1) Use constrained linear regression:
. sysuse auto
(1978 Automobile Data)
. constraint 1 mpg = 1
. cnsreg price mpg weight, constraints(1)
Constrained linear regression Number of obs = 74
Root MSE = 2502.5449
( 1) mpg = 1
------------------------------------------------------------------------------
price | Coef. Std. Err. t P>|t| [95% Conf. Interval]

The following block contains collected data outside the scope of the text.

-- ==== Sys2Proof/Laws/State.lean ====
section
/-!
SUPPORT. What each update leaves alone: one lemma per field per named operation. A later proof cites these (as simp
lemmas) and never unfolds a record update.
-/

namespace Sys2Proof.Machine

/-! ### A register write -/

@[simp] theorem State.setReg_f (s : State) (r : Reg8) (v : Byte) : (s.setReg r v).f = s.f := by cases r <;> rfl
@[simp] theorem State.setReg_sp (s : State) (r : Reg8) (v : Byte) : (s.setReg r v).sp = s.sp := by cases r <;> rfl
@[simp] theorem State.setReg_pc (s : State) (r : Reg8) (v : Byte) : (s.setReg r v).pc = s.pc := by cases r <;> rfl
@[simp] theorem State.setReg_ime (s : State) (r : Reg8) (v : Byte) : (s.setReg r v).ime = s.ime := by cases r <;> rfl
@[simp] theorem State.setReg_halted (s : State) (r : Reg8) (v : Byte) : (s.setReg r v).halted = s.halted := by cases r <;> rfl
@[simp] theorem State.setReg_ifReg (s : State) (r : Reg8) (v : Byte) : (s.setReg r v).ifReg = s.ifReg := by cases r <;> rfl
@[simp] theorem State.setReg_ieReg (s : State) (r : Reg8) (v : Byte) : (s.setReg r v).ieReg = s.ieReg := by cases r <;> rfl
@[simp] theorem State.setReg_vram (s : State) (r : Reg8) (v : Byte) : (s.setReg r v).vram = s.vram := by cases r <;> rfl
@[simp] theorem State.setReg_eram (s : State) (r : Reg8) (v : Byte) : (s.setReg r v).eram = s.eram := by cases r <;> rfl
@[simp] theorem State.setReg_wram (s : State) (r : Reg8) (v : Byte) : (s.setReg r v).wram = s.wram := by cases r <;> rfl
@[simp] theorem State.setReg_oam (s : State) (r : Reg8) (v : Byte) : (s.setReg r v).oam = s.oam := by cases r <;> rfl
@[simp] theorem State.setReg_hram (s : State) (r : Reg8) (v : Byte) : (s.setReg r v).hram = s.hram := by cases r <;> rfl
@[simp] theorem State.setReg_bootActive (s : State) (r : Reg8) (v : Byte) : (s.setReg r v).bootActive = s.bootActive := by cases r <;> rfl
@[simp] theorem State.setReg_rom1Sel (s : State) (r : Reg8) (v : Byte) : (s.setReg r v).rom1Sel = s.rom1Sel := by cases r <;> rfl
@[simp] theorem State.setReg_eramSel (s : State) (r : Reg8) (v : Byte) : (s.setReg r v).eramSel = s.eramSel := by cases r <;> rfl
@[simp] theorem State.setReg_vramSel (s : State) (r : Reg8) (v : Byte) : (s.setReg r v).vramSel = s.vramSel := by cases r <;> rfl
@[simp] theorem State.setReg_wramSel (s : State) (r : Reg8) (v : Byte) : (s.setReg r v).wramSel = s.wramSel := by cases r <;> rfl
@[simp] theorem State.setReg_mbc (s : State) (r : Reg8) (v : Byte) : (s.setReg r v).mbc = s.mbc := by cases r <;> rfl
@[simp] theorem State.setReg_faultLatch (s : State) (r : Reg8) (v : Byte) : (s.setReg r v).faultLatch = s.faultLatch := by cases r <;> rfl
@[simp] theorem State.setReg_par (s : State) (r : Reg8) (v : Byte) : (s.setReg r v).par = s.par := by cases r <;> rfl
@[simp] theorem State.setReg_irqIn (s : State) (r : Reg8) (v : Byte) : (s.setReg r v).irqIn = s.irqIn := by cases r <;> rfl
@[simp] theorem State.setReg_periphIn (s : State) (r : Reg8) (v : Byte) : (s.setReg r v).periphIn = s.periphIn := by cases r <;> rfl
@[simp] theorem State.setReg_periphCount (s : State) (r : Reg8) (v : Byte) : (s.setReg r v).periphCount = s.periphCount := by cases r <;> rfl
@[simp] theorem State.setReg_events (s : State) (r : Reg8) (v : Byte) : (s.setReg r v).events = s.events := by cases r <;> rfl
@[simp] theorem State.setReg_cycles (s : State) (r : Reg8) (v : Byte) : (s.setReg r v).cycles = s.cycles := by cases r <;> rfl

/-! ### A write of F -/

@[simp] theorem State.setF_a (s : State) (v : Byte) : (s.setF v).a = s.a := rfl
@[simp] theorem State.setF_b (s : State) (v : Byte) : (s.setF v).b = s.b := rfl
@[simp] theorem State.setF_c (s : State) (v : Byte) : (s.setF v).c = s.c := rfl
@[simp] theorem State.setF_d (s : State) (v : Byte) : (s.setF v).d = s.d := rfl
@[simp] theorem State.setF_e (s : State) (v : Byte) : (s.setF v).e = s.e := rfl
@[simp] theorem State.setF_h (s : State) (v : Byte) : (s.setF v).h = s.h := rfl
@[simp] theorem State.setF_l (s : State) (v : Byte) : (s.setF v).l = s.l := rfl
@[simp] theorem State.setF_sp (s : State) (v : Byte) : (s.setF v).sp = s.sp := rfl
@[simp] theorem State.setF_pc (s : State) (v : Byte) : (s.setF v).pc = s.pc := rfl
@[simp] theorem State.setF_ime (s : State) (v : Byte) : (s.setF v).ime = s.ime := rfl
@[simp] theorem State.setF_halted (s : State) (v : Byte) : (s.setF v).halted = s.halted := rfl
@[simp] theorem State.setF_ifReg (s : State) (v : Byte) : (s.setF v).ifReg = s.ifReg := rfl
@[simp] theorem State.setF_ieReg (s : State) (v : Byte) : (s.setF v).ieReg = s.ieReg := rfl
@[simp] theorem State.setF_vram (s : State) (v : Byte) : (s.setF v).vram = s.vram := rfl
@[simp] theorem State.setF_eram (s : State) (v : Byte) : (s.setF v).eram = s.eram := rfl
@[simp] theorem State.setF_wram (s : State) (v : Byte) : (s.setF v).wram = s.wram := rfl
@[simp] theorem State.setF_oam (s : State) (v : Byte) : (s.setF v).oam = s.oam := rfl
@[simp] theorem State.setF_hram (s : State) (v : Byte) : (s.setF v).hram = s.hram := rfl
@[simp] theorem State.setF_bootActive (s : State) (v : Byte) : (s.setF v).bootActive = s.bootActive := rfl
@[simp] theorem State.setF_rom1Sel (s : State) (v : Byte) : (s.setF v).rom1Sel = s.rom1Sel := rfl
@[simp] theorem State.setF_eramSel (s : State) (v : Byte) : (s.setF v).eramSel = s.eramSel := rfl
@[simp] theorem State.setF_vramSel (s : State) (v : Byte) : (s.setF v).vramSel = s.vramSel := rfl
@[simp] theorem State.setF_wramSel (s : State) (v : Byte) : (s.setF v).wramSel = s.wramSel := rfl
@[simp] theorem State.setF_mbc (s : State) (v : Byte) : (s.setF v).mbc = s.mbc := rfl
@[simp] theorem State.setF_faultLatch (s : State) (v : Byte) : (s.setF v).faultLatch = s.faultLatch := rfl
@[simp] theorem State.setF_par (s : State) (v : Byte) : (s.setF v).par = s.par := rfl
@[simp] theorem State.setF_irqIn (s : State) (v : Byte) : (s.setF v).irqIn = s.irqIn := rfl
@[simp] theorem State.setF_periphIn (s : State) (v : Byte) : (s.setF v).periphIn = s.periphIn := rfl
@[simp] theorem State.setF_periphCount (s : State) (v : Byte) : (s.setF v).periphCount = s.periphCount := rfl
@[simp] theorem State.setF_events (s : State) (v : Byte) : (s.setF v).events = s.events := rfl
@[simp] theorem State.setF_cycles (s : State) (v : Byte) : (s.setF v).cycles = s.cycles := rfl
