/-- Fetching an encoding that stands in physical cells gives it back and moves PC past it (R128, R142, R402). -/
theorem State.fetchBytes_of_stored {s : State} {i : Instr} (hi : i.wellFormed = true)
    (h : ∀ k, k < (encode i).length →
      ∃ x, s.cellAt (s.pc + BitVec.ofNat 16 k) = some x ∧ (encode i)[k]? = some (s.cell x)) :
    s.fetchBytes = (encode i, { s with pc := s.pc + BitVec.ofNat 16 (encode i).length }) := by
  obtain ⟨op, bs, he, len⟩ := encode_head hi
  have byte : ∀ k, k < (encode i).length →
      (encode i)[k]? = some ((State.afterFetch^[k] s).readByte (s.pc + BitVec.ofNat 16 k)) := by
    intro k hk
    obtain ⟨x, hx, hv⟩ := h k hk
    have same := SameMemory.afterFetch_iterate s k
    rw [hv, State.readByte_of_cell ((same.cellAt _).trans hx), same.cell]
  have first : s.readByte s.pc = op := by
    have := byte 0 (by simp [he])
    simpa [he] using this.symm
  rw [State.fetchBytes_eq, first, len,
    State.afterFetch_iterate_of_cells fun k hk => let ⟨x, hx, _⟩ := h k hk; ⟨x, hx⟩]
  refine Prod.ext (List.ext_getElem? fun k => ?_) rfl
  by_cases hk : k < (encode i).length
  · rw [byte k hk]
    simp [List.getElem?_range hk]
  · simp [hk]

/-- With FAULT at NONE, nothing serviced and the core not parked, a step is the instruction at PC (R400). -/
theorem step_of_running {s : State} (hf : s.faultLatch = .none) (hi : s.beginStep.wake.takesInterrupt = false)
    (hh : s.beginStep.wake.halted = false) : step s = s.beginStep.wake.runInstr := by
  simp [step, hf, State.runStep, hi, hh]

/-- Settles O7: the fetch gives the stored encoding, and the decoder gives its instruction back. -/
theorem stepRunsStoredInstruction : Obligations.StepRunsStoredInstruction := by
  rintro s t i hw hf rfl hi hh stored
  have decoded := decode_encode hw []
  rw [List.append_nil] at decoded
  rw [step_of_running hf hi hh, State.runInstr, State.fetchBytes_of_stored hw stored, decoded]

/-! ## A step completes while FAULT is NONE -/

/-- With FAULT at NONE every step completes (R400, R405). -/
theorem step_completes {s : State} (hf : s.faultLatch = .none) : ∃ t, step s = .next t := by
  obtain ⟨i, decoded⟩ := s.beginStep.wake.decode_fetchBytes
  simp only [step, hf, State.runStep, State.runInstr, decoded]
  split
  · exact ⟨_, rfl⟩
  split
  · exact ⟨_, rfl⟩
  · exact exec_completes i _

@[simp] theorem State.fetchBytes_faultLatch (s : State) : s.fetchBytes.2.faultLatch = s.faultLatch := by
  obtain ⟨_, _, _, e⟩ := s.afterFetch_iterate (instrLength (s.readByte s.pc))
  rw [State.fetchBytes_eq, e]

/-- No step changes the FAULT latch (R56). -/
theorem step_faultLatch {s t : State} (h : step s = .next t) : t.faultLatch = s.faultLatch := by
  obtain ⟨-, u, rfl, outcome⟩ := step_cases h
  rcases outcome with ⟨-, rfl⟩ | ⟨-, -, rfl⟩ | ⟨-, -, i, rest, -, run⟩
  · simp
  · simp
  · simp [(exec_frame run).faultLatch]

/-- Settles O13: with the latch at NONE a step completes and leaves it; each other value is its own case of `step`. -/
theorem stepStopsOnlyOnFault : Obligations.StepStopsOnlyOnFault := by
  intro s
  refine ⟨fun hf => ?_, fun hf => ?_, fun hf => ?_, fun hf => ?_⟩
  · obtain ⟨t, ht⟩ := step_completes hf
    exact ⟨t, ht, (step_faultLatch ht).trans hf⟩
  all_goals simp [step, hf]

end Sys2Proof.Machine
end

section
/-!
PROOFS of the state claims, the address map and the control registers: the switched regions, the select registers, and
the addresses whose stores change each control register.
-/

namespace Sys2Proof.Machine

/-! ## The switched regions -/

/-- A RAM address reads the cell it names and stores into it. -/
theorem State.access_of_isRam {s : State} {a : Word} {x : Store × Nat} (ram : s.isRam a = true)
    (cell : s.cellAt a = some x) (v : Byte) : s.readByte a = s.cell x ∧ s.writeByte a v = s.setCell x v :=
  ⟨State.readByte_of_cell cell, State.writeByte_of_isRam ram cell v⟩

/-- Two addresses in the same row of the map at the same offset, in RAM, are one (R91). -/
theorem State.access_congr {s : State} {a b : Word} (row : region a = region b) (ram : s.isRam b = true) (v : Byte) :
    s.readByte a = s.readByte b ∧ s.afterRead a = s.afterRead b ∧ s.writeByte a v = s.writeByte b v := by
  have sameCell : s.cellAt a = s.cellAt b := by simp only [State.cellAt, row]
  have sameRam : s.isRam a = s.isRam b := by simp only [State.isRam, row]
  obtain ⟨x, cell, -⟩ := State.cell_of_isRam ram
  obtain ⟨readA, writeA⟩ := State.access_of_isRam (sameRam.trans ram) (sameCell.trans cell) v
  obtain ⟨readB, writeB⟩ := State.access_of_isRam ram cell v
  exact ⟨readA.trans readB.symm,
    (State.afterRead_of_cell (sameCell.trans cell)).trans (State.afterRead_of_cell cell).symm,
    writeA.trans writeB.symm⟩

theorem State.isRam_wram {s : State} {a : Word} (h : 0xC000 ≤ a.toNat) (k : a.toNat < 0xE000) : s.isRam a = true := by
  by_cases j : a.toNat < 0xD000
  · simp only [State.isRam, region_wramLow h j]
  · simp only [State.isRam, region_wramHigh (by omega) k]

/-- Settles O46: the RAM rows read and store the cell they name, the mirror's rows are working RAM's, and external RAM's
store has its write enable. -/
theorem switchedRegions : Obligations.SwitchedRegions := by
  intro s a v
  refine ⟨fun h k => ?vram, fun h k present => ?eram, fun h k => ?wram, fun h k => ?mirror, fun h k => ?hram⟩
  case vram =>
    have row := region_vram h (by omega)
    have ram : s.isRam a = true := by simp only [State.isRam, row]
    have cell : s.cellAt a = some (.vram, 8192 * s.vramSel.toNat + (a.toNat - 0x8000)) := by
      simp only [State.cellAt, row]
    exact State.access_of_isRam ram cell v
  case eram =>
    have row := region_eram h (by omega)
    have cell : s.cellAt a = some (.eram, 8192 * s.eramSel + (a.toNat - 0xA000)) := by
      simp only [State.cellAt, row, present, if_false]
    refine ⟨State.readByte_of_cell cell, ?_⟩
    simp only [State.writeByte, row, present, if_false, State.storeAt, cell]
    rfl
  case wram =>
    have row := region_wramHigh h (by omega)
    have ram : s.isRam a = true := State.isRam_wram (by omega) (by omega)
    have cell : s.cellAt a = some (.wram, 4096 * s.wramSel.toNat + (a.toNat - 0xD000)) := by
      simp only [State.cellAt, row]
    exact State.access_of_isRam ram cell v
  case mirror =>
    have below : (a - 0x2000#16).toNat = a.toNat - 0x2000 := by bv_omega
    exact State.access_congr (region_mirror h (by omega)) (State.isRam_wram (by omega) (by omega)) v
  case hram =>
    have row := region_hram h (by omega)
    have ram : s.isRam a = true := by simp only [State.isRam, row]
    have cell : s.cellAt a = some (.hram, a.toNat - 0xFF80) := by simp only [State.cellAt, row]
    exact State.access_of_isRam ram cell v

-------------+----------------------------------------------------------------
mpg | 1 (constrained)
weight | 2.050071 .3768697 5.44 0.000 1.298795 2.801347
_cons | -46.14764 1174.541 -0.04 0.969 -2387.551 2295.256
------------------------------------------------------------------------------
2) Variable transformation (suggested by whuber in the comment above):
. gen price2 = price - mpg
. reg price2 weight
Source | SS df MS Number of obs = 74
-------------+------------------------------ F( 1, 72) = 29.59
Model | 185318670 1 185318670 Prob > F = 0.0000
Residual | 450916627 72 6262730.93 R-squared = 0.2913
-------------+------------------------------ Adj R-squared = 0.2814
Total | 636235297 73 8715552.01 Root MSE = 2502.5
------------------------------------------------------------------------------
price2 | Coef. Std. Err. t P>|t| [95% Conf. Interval]
-------------+----------------------------------------------------------------
weight | 2.050071 .3768697 5.44 0.000 1.298795 2.801347
_cons | -46.14764 1174.541 -0.04 0.969 -2387.551 2295.256
------------------------------------------------------------------------------
3) Using a GLM model with an offset:
. glm price weight , family(gaussian) link(identity) offset(mpg)
Iteration 0: log likelihood = -683.04238
Iteration 1: log likelihood = -683.04238
Generalized linear models No. of obs = 74
Optimization : ML Residual df = 72
Scale parameter = 6262731
Deviance = 450916626.9 (1/df) Deviance = 6262731
Pearson = 450916626.9 (1/df) Pearson = 6262731
Variance function: V(u) = 1 [Gaussian]
Link function : g(u) = u [Identity]
AIC = 18.51466
Log likelihood = -683.0423847 BIC = 4.51e+08
------------------------------------------------------------------------------
| OIM
price | Coef. Std. Err. z P>|z| [95% Conf. Interval]
-------------+----------------------------------------------------------------
weight | 2.050071 .3768697 5.44 0.000 1.31142 2.788722
_cons | -46.14764 1174.541 -0.04 0.969 -2348.205 2255.909
mpg | 1 (offset)
------------------------------------------------------------------------------
The glm route could also handle the log transformation of your outcome for you if you change the link and family options appropriately.